TASK DESCRIPTION: If a line holds the word "hshort", copy it from the entries.

[[ EXCERPTED RECORDS open ]]

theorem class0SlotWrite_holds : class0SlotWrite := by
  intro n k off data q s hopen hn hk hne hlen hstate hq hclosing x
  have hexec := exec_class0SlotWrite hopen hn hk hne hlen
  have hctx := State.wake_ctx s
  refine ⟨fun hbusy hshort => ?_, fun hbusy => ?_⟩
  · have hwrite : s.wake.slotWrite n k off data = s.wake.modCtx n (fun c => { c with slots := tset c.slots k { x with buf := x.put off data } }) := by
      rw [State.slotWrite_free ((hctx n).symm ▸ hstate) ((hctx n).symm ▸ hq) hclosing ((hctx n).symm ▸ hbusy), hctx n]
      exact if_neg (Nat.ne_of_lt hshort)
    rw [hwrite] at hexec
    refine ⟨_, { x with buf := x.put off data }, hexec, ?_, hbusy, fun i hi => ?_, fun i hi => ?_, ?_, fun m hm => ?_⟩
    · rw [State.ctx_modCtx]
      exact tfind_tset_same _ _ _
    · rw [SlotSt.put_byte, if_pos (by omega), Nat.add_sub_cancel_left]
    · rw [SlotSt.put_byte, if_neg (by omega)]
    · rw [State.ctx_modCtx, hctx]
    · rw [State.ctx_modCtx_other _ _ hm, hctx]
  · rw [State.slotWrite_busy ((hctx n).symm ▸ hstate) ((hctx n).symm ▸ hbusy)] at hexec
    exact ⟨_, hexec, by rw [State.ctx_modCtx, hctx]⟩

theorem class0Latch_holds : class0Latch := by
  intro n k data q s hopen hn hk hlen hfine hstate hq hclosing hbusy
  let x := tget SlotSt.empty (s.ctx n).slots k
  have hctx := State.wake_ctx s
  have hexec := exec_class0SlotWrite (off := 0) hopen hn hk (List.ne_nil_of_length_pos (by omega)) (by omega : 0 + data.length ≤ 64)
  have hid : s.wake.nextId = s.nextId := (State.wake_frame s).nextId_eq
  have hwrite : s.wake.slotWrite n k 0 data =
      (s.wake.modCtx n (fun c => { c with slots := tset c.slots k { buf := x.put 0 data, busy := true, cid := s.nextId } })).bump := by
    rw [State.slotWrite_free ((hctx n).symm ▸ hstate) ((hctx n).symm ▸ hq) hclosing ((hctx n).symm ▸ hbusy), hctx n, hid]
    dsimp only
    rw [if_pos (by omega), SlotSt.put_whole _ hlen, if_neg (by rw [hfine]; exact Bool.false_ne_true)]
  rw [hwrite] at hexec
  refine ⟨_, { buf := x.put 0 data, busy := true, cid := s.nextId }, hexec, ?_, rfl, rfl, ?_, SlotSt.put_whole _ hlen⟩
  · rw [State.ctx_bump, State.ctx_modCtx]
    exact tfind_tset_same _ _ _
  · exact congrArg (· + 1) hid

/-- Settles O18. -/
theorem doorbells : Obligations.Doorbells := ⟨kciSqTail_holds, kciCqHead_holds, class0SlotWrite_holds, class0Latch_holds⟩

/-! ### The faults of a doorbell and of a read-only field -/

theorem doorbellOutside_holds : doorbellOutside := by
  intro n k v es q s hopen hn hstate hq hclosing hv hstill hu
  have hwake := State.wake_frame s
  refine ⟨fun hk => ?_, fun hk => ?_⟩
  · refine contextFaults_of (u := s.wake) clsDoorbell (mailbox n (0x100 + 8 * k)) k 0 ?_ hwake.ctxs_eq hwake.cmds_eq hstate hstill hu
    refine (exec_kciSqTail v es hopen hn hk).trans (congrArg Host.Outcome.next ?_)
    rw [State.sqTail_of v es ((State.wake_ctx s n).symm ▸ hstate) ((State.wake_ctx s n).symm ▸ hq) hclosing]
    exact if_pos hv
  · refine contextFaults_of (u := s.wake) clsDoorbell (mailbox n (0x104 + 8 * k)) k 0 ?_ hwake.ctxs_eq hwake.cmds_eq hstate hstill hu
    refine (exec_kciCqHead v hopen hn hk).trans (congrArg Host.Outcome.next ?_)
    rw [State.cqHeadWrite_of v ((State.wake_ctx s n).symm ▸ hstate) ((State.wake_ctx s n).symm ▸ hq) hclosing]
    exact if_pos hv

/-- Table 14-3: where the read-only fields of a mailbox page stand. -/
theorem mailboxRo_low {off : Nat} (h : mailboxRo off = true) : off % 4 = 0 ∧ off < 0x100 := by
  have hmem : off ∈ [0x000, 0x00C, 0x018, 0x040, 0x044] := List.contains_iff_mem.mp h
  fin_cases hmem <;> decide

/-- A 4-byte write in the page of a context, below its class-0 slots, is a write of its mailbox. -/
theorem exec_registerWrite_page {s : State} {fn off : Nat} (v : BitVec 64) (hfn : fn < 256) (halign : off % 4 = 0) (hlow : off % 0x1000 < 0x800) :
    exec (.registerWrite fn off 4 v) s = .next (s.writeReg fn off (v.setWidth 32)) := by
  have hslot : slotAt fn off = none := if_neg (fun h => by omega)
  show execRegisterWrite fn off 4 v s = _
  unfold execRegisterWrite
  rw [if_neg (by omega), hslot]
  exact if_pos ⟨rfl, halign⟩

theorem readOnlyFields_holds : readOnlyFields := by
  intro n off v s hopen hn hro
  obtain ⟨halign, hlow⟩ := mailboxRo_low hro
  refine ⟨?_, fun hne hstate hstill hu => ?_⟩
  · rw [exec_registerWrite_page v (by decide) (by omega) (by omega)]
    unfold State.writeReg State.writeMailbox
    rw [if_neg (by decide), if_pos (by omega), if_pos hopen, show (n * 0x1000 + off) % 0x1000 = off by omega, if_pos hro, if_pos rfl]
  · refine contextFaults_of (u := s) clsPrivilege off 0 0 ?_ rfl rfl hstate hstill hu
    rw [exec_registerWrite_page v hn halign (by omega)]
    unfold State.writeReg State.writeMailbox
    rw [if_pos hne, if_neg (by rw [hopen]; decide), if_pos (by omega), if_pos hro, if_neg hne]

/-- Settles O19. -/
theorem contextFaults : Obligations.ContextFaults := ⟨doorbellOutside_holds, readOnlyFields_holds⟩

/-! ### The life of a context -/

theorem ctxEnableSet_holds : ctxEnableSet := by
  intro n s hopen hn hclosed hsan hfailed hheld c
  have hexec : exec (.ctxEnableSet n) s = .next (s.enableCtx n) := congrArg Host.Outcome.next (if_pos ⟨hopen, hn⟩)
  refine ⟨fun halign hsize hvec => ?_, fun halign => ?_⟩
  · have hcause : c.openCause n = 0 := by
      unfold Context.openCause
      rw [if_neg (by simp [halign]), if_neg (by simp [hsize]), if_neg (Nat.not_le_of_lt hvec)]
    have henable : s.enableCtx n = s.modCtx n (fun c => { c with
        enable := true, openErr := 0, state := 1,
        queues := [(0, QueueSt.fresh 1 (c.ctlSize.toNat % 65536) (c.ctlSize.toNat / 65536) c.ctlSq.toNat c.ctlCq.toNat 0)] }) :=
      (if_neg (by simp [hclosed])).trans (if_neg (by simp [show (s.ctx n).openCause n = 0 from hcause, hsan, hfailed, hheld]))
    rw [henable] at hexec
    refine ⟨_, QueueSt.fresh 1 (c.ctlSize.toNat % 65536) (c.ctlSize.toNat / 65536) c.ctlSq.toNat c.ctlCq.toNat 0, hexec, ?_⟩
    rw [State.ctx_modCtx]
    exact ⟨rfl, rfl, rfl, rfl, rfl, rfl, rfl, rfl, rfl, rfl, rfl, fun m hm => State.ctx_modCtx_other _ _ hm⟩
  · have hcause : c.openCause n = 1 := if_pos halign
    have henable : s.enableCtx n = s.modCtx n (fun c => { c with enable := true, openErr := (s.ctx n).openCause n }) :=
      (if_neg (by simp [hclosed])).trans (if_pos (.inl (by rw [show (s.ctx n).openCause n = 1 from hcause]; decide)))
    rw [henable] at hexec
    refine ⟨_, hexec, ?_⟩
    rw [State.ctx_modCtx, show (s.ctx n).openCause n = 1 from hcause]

[[ EXCERPTED RECORDS closed ]]
[[ EXCERPTED RECORDS open ]]

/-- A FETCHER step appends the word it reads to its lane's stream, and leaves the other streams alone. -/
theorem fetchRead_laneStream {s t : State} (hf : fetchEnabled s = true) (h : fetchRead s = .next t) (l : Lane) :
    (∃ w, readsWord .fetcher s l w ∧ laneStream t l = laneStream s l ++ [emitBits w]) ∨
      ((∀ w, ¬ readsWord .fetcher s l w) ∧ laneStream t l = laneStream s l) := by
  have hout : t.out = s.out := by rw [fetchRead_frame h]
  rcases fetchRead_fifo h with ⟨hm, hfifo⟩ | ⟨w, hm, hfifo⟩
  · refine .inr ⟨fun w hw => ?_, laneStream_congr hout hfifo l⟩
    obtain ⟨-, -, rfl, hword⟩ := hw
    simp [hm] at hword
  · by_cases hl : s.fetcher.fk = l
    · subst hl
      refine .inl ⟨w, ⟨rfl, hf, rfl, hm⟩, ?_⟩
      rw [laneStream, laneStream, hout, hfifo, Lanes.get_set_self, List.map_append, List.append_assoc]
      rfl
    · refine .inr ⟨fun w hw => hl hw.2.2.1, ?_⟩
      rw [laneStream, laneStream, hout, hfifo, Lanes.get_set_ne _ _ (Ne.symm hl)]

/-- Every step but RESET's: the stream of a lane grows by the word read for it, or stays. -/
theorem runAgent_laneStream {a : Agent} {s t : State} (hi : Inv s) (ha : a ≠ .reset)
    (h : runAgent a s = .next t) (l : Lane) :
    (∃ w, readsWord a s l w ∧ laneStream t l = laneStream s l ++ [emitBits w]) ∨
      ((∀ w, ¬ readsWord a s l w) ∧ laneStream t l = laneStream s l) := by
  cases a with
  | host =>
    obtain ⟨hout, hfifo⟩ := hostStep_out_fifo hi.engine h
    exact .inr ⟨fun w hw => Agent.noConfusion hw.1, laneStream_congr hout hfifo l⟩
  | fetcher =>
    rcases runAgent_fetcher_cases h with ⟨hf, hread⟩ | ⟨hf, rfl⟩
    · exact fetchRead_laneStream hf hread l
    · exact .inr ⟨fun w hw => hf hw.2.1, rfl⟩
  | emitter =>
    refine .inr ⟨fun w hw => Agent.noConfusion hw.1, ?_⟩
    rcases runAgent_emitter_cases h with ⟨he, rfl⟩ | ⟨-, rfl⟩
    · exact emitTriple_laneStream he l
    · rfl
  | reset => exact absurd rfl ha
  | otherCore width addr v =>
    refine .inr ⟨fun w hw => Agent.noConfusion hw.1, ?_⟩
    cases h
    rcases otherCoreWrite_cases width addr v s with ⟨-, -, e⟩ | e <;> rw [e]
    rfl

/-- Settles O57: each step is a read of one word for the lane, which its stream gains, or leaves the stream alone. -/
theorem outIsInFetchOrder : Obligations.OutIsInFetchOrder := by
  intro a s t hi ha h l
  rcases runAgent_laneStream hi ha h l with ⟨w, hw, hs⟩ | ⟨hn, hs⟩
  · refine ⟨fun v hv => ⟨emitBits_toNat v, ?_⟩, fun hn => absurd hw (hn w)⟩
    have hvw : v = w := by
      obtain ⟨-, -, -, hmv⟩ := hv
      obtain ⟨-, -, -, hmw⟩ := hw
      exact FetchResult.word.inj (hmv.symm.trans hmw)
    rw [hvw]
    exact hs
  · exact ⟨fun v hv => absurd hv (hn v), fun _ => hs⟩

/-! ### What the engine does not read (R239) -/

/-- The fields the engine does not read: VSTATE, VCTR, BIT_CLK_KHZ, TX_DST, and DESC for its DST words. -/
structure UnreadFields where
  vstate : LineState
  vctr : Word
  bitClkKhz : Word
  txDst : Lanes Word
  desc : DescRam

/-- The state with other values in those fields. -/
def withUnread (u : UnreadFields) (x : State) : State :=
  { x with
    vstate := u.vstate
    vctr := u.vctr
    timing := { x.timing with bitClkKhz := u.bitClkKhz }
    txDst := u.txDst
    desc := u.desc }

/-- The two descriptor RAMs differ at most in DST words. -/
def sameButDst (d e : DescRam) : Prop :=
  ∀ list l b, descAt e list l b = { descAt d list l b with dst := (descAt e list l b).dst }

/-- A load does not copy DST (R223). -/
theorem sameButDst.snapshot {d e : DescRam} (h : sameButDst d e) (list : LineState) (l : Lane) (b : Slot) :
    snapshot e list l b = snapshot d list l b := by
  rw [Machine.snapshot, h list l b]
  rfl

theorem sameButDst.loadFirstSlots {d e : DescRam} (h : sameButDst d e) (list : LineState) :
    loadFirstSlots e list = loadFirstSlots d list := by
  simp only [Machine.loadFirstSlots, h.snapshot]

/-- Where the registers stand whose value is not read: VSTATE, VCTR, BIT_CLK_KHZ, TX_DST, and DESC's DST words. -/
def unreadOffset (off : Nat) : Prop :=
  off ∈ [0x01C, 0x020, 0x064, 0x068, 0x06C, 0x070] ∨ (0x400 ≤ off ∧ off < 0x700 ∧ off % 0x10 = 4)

[[ EXCERPTED RECORDS closed ]]

ANSWER BELOW:
  refine ⟨fun hbusy hshort => ?_, fun hbusy => ?_⟩
      exact if_neg (Nat.ne_of_lt hshort)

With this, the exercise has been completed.